▶ [YOUR ASSIGNMENT] Write out every line below that includes the word "configuration".

(EXERCISE DATA Opens)

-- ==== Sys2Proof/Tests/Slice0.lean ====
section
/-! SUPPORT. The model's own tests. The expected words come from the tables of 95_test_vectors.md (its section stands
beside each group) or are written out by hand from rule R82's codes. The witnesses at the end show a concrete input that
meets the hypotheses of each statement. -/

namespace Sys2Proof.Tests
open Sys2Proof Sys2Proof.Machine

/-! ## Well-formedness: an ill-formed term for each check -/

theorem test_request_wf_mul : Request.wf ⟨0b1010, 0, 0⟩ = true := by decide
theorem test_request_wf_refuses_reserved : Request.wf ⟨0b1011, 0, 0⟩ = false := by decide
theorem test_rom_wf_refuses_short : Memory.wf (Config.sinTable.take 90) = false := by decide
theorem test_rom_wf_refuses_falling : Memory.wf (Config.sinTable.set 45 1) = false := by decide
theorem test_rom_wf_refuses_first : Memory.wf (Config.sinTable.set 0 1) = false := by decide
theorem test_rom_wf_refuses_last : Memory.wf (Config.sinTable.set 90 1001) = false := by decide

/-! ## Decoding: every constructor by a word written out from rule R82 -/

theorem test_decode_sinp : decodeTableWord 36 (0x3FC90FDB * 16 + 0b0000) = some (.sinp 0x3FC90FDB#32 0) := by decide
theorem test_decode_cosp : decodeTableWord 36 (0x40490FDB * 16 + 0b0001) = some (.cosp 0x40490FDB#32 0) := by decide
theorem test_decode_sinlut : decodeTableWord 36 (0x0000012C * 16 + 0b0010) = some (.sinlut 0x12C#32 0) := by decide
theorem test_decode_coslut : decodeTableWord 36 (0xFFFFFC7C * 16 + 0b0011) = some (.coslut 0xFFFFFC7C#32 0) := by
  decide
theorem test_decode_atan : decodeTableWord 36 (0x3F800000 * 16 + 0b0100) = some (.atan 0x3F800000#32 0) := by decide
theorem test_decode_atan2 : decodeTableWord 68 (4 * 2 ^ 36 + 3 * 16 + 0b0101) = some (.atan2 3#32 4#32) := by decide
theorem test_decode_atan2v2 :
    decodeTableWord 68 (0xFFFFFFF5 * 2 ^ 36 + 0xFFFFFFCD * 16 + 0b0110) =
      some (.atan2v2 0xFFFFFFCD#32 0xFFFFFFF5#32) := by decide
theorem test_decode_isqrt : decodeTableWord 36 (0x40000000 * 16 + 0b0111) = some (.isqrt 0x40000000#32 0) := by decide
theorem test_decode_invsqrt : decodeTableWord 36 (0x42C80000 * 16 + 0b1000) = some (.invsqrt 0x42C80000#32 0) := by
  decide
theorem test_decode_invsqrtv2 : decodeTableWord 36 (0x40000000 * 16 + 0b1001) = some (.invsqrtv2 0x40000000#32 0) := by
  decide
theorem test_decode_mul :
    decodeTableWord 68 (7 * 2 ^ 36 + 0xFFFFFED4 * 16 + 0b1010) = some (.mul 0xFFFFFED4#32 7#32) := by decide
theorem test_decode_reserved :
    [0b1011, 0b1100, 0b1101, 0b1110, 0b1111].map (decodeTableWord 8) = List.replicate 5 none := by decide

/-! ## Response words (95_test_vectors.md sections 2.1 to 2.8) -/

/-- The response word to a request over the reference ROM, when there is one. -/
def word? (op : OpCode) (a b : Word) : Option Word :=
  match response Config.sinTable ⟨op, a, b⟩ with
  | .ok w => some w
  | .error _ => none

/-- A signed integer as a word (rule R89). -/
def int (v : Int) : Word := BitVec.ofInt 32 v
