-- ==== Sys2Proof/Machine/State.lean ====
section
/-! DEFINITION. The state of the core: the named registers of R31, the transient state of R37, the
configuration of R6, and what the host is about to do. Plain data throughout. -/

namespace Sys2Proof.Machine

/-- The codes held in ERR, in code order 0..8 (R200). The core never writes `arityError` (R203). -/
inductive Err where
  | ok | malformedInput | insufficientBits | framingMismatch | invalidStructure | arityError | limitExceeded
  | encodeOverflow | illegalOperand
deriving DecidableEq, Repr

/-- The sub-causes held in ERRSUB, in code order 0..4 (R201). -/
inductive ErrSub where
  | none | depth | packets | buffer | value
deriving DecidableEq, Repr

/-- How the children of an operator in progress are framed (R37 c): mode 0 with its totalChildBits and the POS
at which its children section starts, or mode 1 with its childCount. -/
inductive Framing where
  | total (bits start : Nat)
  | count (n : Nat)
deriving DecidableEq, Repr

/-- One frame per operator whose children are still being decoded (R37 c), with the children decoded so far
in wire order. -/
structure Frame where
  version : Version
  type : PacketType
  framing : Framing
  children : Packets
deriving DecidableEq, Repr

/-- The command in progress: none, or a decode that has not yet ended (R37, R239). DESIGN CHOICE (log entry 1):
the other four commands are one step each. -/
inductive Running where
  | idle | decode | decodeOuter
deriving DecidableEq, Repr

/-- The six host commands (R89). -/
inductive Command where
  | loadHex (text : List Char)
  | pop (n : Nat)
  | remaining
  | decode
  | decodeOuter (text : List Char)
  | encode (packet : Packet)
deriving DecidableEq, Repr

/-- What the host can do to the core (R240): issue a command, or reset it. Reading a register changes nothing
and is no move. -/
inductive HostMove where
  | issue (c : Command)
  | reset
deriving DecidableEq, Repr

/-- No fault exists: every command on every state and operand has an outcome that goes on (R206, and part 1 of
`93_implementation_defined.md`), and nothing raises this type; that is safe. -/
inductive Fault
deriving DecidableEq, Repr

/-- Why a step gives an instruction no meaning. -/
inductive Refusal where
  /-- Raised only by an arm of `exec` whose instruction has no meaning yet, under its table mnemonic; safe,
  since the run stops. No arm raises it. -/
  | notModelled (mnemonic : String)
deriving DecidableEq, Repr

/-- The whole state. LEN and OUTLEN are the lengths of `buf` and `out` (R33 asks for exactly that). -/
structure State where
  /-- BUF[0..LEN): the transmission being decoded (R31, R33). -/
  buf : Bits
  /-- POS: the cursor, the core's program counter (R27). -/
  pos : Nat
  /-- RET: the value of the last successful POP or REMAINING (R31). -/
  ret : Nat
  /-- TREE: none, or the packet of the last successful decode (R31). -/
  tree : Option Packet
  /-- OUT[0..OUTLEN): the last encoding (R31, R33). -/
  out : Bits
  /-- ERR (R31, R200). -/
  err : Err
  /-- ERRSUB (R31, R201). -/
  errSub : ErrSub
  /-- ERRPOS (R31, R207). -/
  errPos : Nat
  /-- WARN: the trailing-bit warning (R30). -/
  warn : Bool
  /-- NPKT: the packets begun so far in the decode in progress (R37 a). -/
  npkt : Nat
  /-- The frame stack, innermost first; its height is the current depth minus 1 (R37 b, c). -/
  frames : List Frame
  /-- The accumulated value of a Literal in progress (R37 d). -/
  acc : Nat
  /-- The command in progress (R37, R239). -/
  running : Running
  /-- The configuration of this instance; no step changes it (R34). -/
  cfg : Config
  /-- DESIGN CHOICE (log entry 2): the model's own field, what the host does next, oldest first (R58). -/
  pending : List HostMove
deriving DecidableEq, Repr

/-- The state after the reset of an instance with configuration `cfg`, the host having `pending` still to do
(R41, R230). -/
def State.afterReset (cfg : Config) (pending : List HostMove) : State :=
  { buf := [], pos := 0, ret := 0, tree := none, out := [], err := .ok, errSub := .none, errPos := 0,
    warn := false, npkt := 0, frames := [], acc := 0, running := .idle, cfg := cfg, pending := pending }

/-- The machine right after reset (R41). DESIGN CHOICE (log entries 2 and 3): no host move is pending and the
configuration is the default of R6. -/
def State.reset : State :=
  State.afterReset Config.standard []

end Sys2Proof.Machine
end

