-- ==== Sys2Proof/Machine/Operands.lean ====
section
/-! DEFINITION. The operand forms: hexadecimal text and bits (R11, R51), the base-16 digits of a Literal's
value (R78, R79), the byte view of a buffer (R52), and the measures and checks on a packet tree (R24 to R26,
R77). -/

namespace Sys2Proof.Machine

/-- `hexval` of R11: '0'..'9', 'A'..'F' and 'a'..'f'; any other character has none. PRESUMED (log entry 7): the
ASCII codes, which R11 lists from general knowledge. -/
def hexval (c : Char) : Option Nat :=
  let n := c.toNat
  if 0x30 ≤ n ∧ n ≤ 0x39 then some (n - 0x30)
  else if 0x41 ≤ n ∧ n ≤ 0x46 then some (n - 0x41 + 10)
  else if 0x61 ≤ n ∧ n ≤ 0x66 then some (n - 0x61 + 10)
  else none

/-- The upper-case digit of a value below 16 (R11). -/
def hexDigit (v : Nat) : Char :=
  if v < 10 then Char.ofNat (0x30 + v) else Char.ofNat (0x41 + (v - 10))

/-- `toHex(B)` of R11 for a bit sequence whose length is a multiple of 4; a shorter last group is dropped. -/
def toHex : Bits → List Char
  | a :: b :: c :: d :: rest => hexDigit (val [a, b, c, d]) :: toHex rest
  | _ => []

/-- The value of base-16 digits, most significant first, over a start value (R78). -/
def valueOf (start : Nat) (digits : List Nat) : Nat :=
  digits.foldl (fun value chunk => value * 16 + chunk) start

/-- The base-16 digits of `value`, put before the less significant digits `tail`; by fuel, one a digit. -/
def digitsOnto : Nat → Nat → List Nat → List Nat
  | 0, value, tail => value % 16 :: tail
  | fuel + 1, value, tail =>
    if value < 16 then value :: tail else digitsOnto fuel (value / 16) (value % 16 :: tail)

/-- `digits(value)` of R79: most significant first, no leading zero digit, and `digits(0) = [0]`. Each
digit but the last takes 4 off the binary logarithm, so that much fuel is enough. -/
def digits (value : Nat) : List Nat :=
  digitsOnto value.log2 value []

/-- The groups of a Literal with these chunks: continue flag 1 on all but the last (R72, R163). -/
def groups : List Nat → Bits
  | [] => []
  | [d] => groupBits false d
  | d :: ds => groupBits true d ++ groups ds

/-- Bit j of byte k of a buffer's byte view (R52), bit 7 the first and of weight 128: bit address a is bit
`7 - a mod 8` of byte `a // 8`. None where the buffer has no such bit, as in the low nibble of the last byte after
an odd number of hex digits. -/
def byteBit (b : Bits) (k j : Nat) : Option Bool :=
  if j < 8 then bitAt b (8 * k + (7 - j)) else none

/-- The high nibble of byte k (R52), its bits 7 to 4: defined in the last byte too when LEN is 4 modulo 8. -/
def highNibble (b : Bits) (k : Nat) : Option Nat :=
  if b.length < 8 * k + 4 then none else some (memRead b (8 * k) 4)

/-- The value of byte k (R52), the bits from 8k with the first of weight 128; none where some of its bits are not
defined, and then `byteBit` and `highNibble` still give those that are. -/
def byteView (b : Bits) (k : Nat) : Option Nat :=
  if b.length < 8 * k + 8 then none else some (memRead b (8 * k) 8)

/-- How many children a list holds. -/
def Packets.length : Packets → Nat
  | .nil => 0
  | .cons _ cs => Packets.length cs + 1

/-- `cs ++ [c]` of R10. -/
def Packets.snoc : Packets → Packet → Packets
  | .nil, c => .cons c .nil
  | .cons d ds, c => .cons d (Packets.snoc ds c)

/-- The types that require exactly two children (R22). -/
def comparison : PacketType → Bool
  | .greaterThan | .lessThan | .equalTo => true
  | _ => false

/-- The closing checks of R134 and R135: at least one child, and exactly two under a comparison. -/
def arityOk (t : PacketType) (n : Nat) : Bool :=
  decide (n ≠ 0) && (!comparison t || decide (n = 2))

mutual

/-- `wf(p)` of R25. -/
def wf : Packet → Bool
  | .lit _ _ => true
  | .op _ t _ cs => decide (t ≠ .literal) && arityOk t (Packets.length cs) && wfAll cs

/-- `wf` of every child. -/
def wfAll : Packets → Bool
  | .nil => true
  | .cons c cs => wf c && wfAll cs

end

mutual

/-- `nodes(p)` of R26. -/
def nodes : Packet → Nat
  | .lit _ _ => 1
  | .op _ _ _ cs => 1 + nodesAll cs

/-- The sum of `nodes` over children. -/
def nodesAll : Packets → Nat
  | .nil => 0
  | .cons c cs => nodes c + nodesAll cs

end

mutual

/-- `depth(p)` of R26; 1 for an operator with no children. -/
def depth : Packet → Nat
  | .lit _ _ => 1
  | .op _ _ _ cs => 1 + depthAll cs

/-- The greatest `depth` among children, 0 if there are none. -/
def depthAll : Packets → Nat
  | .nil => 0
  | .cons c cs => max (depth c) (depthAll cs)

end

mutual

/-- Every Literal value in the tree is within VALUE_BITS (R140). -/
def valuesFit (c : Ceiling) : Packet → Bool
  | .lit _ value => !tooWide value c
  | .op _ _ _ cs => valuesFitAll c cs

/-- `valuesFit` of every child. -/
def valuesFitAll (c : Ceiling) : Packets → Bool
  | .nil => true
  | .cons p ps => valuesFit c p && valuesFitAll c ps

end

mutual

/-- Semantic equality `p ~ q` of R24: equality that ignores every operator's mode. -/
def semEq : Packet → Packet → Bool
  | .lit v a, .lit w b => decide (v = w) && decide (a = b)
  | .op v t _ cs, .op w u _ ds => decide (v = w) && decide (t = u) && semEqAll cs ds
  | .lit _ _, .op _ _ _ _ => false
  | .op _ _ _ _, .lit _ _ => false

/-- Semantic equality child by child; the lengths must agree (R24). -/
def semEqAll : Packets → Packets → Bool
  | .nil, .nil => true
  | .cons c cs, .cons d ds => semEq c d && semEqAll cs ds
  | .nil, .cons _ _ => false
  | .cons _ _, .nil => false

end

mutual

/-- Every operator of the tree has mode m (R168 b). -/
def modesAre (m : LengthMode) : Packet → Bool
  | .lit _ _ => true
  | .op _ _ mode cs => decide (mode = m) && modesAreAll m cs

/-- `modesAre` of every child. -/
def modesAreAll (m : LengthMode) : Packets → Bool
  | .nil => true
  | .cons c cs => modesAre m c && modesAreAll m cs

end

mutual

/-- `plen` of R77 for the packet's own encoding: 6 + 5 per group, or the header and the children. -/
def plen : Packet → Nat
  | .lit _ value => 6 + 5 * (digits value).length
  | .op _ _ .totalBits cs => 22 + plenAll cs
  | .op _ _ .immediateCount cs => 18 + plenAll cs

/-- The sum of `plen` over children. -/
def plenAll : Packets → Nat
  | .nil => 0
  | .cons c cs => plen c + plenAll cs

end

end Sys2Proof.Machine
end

(EXERCISE DATA Closes)

▶ [EXERCISE SOLUTION]
configuration of R6, and what the host is about to do. Plain data throughout. -/
  /-- The configuration of this instance; no step changes it (R34). -/
/-- The state after the reset of an instance with configuration `cfg`, the host having `pending` still to do
configuration is the default of R6. -/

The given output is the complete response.